* The task *
Going down the data below, set down exactly the line with "remote := fld e 31 1 == 1" and each line after it through the line with "indices (R263). -/"; no other lines.

########

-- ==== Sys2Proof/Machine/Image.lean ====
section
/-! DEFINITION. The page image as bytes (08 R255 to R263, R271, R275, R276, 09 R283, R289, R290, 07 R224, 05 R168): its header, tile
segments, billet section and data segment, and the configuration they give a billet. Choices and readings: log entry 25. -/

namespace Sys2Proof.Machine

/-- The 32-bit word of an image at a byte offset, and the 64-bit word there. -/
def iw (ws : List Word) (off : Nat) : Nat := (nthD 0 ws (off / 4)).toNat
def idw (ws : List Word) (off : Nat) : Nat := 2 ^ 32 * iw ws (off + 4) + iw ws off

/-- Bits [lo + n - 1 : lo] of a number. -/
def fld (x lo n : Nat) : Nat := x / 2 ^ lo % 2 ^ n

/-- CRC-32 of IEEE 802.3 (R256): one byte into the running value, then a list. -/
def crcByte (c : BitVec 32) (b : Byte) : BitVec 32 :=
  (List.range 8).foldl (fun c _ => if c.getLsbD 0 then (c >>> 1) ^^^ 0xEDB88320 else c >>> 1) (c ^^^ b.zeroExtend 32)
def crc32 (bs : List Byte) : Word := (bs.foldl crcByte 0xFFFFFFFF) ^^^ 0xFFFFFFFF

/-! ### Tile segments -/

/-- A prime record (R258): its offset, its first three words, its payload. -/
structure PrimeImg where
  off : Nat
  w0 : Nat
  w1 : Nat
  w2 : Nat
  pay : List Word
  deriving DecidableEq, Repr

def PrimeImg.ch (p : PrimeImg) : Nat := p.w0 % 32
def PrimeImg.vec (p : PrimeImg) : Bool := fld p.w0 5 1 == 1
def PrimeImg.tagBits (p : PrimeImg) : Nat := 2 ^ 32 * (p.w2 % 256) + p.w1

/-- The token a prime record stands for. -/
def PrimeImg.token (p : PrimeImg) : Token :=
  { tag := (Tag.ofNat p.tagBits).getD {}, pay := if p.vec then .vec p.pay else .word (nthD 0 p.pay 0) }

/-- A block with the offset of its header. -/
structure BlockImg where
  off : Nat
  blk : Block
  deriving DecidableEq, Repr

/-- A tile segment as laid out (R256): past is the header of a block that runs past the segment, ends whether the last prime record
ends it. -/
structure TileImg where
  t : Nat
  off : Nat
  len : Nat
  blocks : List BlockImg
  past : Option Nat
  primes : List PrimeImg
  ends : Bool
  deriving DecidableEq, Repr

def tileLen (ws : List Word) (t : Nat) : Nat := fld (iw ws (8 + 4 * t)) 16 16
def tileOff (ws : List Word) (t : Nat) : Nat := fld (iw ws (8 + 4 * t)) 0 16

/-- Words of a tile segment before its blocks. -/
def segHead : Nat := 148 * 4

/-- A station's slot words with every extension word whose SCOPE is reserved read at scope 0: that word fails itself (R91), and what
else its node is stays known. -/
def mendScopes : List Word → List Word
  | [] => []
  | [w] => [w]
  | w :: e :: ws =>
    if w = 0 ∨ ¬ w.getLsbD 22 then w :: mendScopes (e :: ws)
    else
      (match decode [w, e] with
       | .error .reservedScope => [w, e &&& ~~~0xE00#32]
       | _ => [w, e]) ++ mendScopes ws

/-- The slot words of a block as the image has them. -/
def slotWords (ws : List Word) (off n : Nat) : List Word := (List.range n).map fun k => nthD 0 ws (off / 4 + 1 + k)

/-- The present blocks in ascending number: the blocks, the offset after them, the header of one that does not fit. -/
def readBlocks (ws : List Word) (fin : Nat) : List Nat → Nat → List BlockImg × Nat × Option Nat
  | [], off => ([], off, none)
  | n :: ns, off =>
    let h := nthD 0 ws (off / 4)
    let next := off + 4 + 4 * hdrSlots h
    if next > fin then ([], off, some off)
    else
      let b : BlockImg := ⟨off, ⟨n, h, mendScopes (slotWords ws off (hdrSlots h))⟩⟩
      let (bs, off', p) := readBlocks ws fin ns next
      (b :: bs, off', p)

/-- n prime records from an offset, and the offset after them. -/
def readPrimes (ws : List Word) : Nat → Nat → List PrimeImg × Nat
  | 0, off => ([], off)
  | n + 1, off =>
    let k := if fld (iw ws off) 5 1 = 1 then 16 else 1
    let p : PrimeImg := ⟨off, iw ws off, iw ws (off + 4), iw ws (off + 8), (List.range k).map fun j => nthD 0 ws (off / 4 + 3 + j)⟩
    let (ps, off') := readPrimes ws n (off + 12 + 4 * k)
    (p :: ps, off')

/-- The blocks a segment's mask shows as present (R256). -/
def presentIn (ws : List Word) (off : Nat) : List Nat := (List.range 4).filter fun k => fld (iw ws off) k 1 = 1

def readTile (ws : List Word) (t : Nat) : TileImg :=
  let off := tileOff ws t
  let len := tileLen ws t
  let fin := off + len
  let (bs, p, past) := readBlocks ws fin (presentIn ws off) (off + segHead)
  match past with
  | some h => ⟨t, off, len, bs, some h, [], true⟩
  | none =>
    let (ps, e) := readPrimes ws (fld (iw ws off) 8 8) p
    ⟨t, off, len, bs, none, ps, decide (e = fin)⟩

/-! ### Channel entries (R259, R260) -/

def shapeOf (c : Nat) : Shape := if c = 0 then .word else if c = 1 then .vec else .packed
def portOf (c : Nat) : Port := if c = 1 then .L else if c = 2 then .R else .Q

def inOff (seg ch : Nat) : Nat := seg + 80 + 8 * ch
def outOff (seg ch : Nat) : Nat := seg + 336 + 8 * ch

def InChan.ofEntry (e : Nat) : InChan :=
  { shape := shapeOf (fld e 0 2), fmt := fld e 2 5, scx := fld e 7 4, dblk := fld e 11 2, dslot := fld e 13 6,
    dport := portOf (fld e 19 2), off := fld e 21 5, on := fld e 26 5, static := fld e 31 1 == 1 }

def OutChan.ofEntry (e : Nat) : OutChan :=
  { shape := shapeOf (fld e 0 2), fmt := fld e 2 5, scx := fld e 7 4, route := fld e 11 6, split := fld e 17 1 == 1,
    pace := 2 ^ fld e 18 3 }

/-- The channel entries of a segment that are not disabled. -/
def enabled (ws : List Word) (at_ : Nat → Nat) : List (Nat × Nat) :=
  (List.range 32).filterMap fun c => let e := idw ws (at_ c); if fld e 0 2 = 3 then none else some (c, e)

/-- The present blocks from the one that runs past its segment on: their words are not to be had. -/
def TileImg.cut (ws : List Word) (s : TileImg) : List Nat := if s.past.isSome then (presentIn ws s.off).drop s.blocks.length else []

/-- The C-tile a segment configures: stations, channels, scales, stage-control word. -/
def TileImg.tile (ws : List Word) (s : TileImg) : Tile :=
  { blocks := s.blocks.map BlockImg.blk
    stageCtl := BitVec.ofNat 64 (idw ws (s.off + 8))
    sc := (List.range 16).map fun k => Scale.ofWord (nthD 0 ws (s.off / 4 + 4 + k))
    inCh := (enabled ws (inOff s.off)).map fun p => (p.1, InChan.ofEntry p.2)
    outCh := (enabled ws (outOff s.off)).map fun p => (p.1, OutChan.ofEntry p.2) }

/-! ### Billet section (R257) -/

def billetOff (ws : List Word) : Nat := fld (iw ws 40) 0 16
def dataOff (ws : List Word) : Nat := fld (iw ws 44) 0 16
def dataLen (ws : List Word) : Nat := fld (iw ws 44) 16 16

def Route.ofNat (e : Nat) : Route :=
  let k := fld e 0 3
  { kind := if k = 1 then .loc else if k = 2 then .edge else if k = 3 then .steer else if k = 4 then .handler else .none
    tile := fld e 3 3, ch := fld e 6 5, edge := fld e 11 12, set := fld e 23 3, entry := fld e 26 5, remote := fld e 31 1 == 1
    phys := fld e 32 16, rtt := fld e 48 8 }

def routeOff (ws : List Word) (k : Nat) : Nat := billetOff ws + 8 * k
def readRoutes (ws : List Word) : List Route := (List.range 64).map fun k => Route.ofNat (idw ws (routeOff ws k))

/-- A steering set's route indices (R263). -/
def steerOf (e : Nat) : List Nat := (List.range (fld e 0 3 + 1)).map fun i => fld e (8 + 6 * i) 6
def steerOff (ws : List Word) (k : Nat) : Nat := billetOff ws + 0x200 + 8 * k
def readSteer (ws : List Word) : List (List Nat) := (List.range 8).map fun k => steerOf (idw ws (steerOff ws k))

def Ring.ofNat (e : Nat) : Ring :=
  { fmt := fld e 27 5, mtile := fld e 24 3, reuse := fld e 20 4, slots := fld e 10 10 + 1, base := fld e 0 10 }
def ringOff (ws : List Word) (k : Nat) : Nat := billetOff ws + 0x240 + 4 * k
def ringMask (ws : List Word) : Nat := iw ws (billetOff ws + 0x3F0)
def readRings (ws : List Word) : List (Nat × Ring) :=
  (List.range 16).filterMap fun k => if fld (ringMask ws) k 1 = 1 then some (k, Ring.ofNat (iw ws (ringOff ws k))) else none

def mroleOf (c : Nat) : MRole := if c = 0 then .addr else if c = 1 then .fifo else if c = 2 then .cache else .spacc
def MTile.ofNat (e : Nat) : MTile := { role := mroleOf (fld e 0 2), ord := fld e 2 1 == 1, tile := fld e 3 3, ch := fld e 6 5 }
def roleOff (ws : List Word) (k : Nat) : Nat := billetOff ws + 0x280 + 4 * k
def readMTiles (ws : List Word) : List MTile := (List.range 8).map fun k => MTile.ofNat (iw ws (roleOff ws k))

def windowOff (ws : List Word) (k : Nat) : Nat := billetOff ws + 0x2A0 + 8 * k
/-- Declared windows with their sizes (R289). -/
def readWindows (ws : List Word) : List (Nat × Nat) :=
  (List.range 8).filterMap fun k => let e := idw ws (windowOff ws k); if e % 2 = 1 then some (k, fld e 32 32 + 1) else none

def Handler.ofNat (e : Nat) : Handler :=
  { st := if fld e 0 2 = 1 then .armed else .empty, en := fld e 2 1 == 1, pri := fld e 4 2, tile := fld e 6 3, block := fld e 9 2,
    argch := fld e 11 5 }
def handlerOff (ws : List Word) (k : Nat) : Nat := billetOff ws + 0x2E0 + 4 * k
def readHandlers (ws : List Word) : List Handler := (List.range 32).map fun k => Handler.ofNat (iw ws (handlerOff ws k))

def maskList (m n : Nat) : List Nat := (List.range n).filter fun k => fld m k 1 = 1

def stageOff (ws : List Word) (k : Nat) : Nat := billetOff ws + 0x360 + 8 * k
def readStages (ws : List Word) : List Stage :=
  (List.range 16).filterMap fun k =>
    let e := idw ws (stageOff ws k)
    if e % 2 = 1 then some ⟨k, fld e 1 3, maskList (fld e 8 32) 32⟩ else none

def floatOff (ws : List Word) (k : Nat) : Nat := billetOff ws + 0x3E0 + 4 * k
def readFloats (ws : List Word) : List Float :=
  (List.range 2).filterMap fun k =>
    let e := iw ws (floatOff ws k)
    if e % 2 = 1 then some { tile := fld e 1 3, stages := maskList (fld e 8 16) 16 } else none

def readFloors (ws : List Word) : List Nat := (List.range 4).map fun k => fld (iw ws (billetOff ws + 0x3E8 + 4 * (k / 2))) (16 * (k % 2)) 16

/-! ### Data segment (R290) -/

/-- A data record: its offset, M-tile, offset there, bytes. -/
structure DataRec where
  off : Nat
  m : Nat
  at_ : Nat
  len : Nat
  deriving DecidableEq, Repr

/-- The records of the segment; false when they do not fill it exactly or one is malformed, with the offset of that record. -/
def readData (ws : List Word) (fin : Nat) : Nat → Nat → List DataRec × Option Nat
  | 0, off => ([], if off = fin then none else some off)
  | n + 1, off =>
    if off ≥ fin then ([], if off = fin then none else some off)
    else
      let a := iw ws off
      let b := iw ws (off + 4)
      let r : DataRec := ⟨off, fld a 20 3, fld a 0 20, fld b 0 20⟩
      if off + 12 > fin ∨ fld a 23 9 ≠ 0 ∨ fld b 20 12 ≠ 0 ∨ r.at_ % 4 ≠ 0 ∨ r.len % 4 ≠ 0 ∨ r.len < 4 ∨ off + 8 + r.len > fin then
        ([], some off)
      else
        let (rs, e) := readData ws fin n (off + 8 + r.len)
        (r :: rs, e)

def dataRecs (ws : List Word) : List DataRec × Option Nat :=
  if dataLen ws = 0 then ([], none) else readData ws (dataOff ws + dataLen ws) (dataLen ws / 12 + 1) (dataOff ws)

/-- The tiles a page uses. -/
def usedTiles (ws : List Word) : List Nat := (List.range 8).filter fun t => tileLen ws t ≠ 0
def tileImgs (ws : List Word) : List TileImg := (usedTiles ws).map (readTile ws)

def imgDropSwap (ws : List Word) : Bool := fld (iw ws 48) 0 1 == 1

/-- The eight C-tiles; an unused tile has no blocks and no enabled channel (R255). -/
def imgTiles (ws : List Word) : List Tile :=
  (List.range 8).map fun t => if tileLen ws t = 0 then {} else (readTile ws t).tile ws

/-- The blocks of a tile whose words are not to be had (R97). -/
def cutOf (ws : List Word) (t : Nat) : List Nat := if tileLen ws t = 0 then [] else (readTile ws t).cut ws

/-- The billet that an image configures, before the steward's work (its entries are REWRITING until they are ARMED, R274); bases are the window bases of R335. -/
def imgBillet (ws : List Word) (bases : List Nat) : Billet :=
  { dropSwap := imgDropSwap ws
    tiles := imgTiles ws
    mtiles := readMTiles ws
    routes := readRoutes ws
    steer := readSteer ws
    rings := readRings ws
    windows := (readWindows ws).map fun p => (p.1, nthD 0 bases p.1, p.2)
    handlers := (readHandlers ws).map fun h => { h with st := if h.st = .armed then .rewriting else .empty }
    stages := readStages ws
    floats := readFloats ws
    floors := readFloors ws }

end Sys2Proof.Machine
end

########

* Task response *
    tile := fld e 3 3, ch := fld e 6 5, edge := fld e 11 12, set := fld e 23 3, entry := fld e 26 5, remote := fld e 31 1 == 1
    phys := fld e 32 16, rtt := fld e 48 8 }

def routeOff (ws : List Word) (k : Nat) : Nat := billetOff ws + 8 * k
def readRoutes (ws : List Word) : List Route := (List.range 64).map fun k => Route.ofNat (idw ws (routeOff ws k))

/-- A steering set's route indices (R263). -/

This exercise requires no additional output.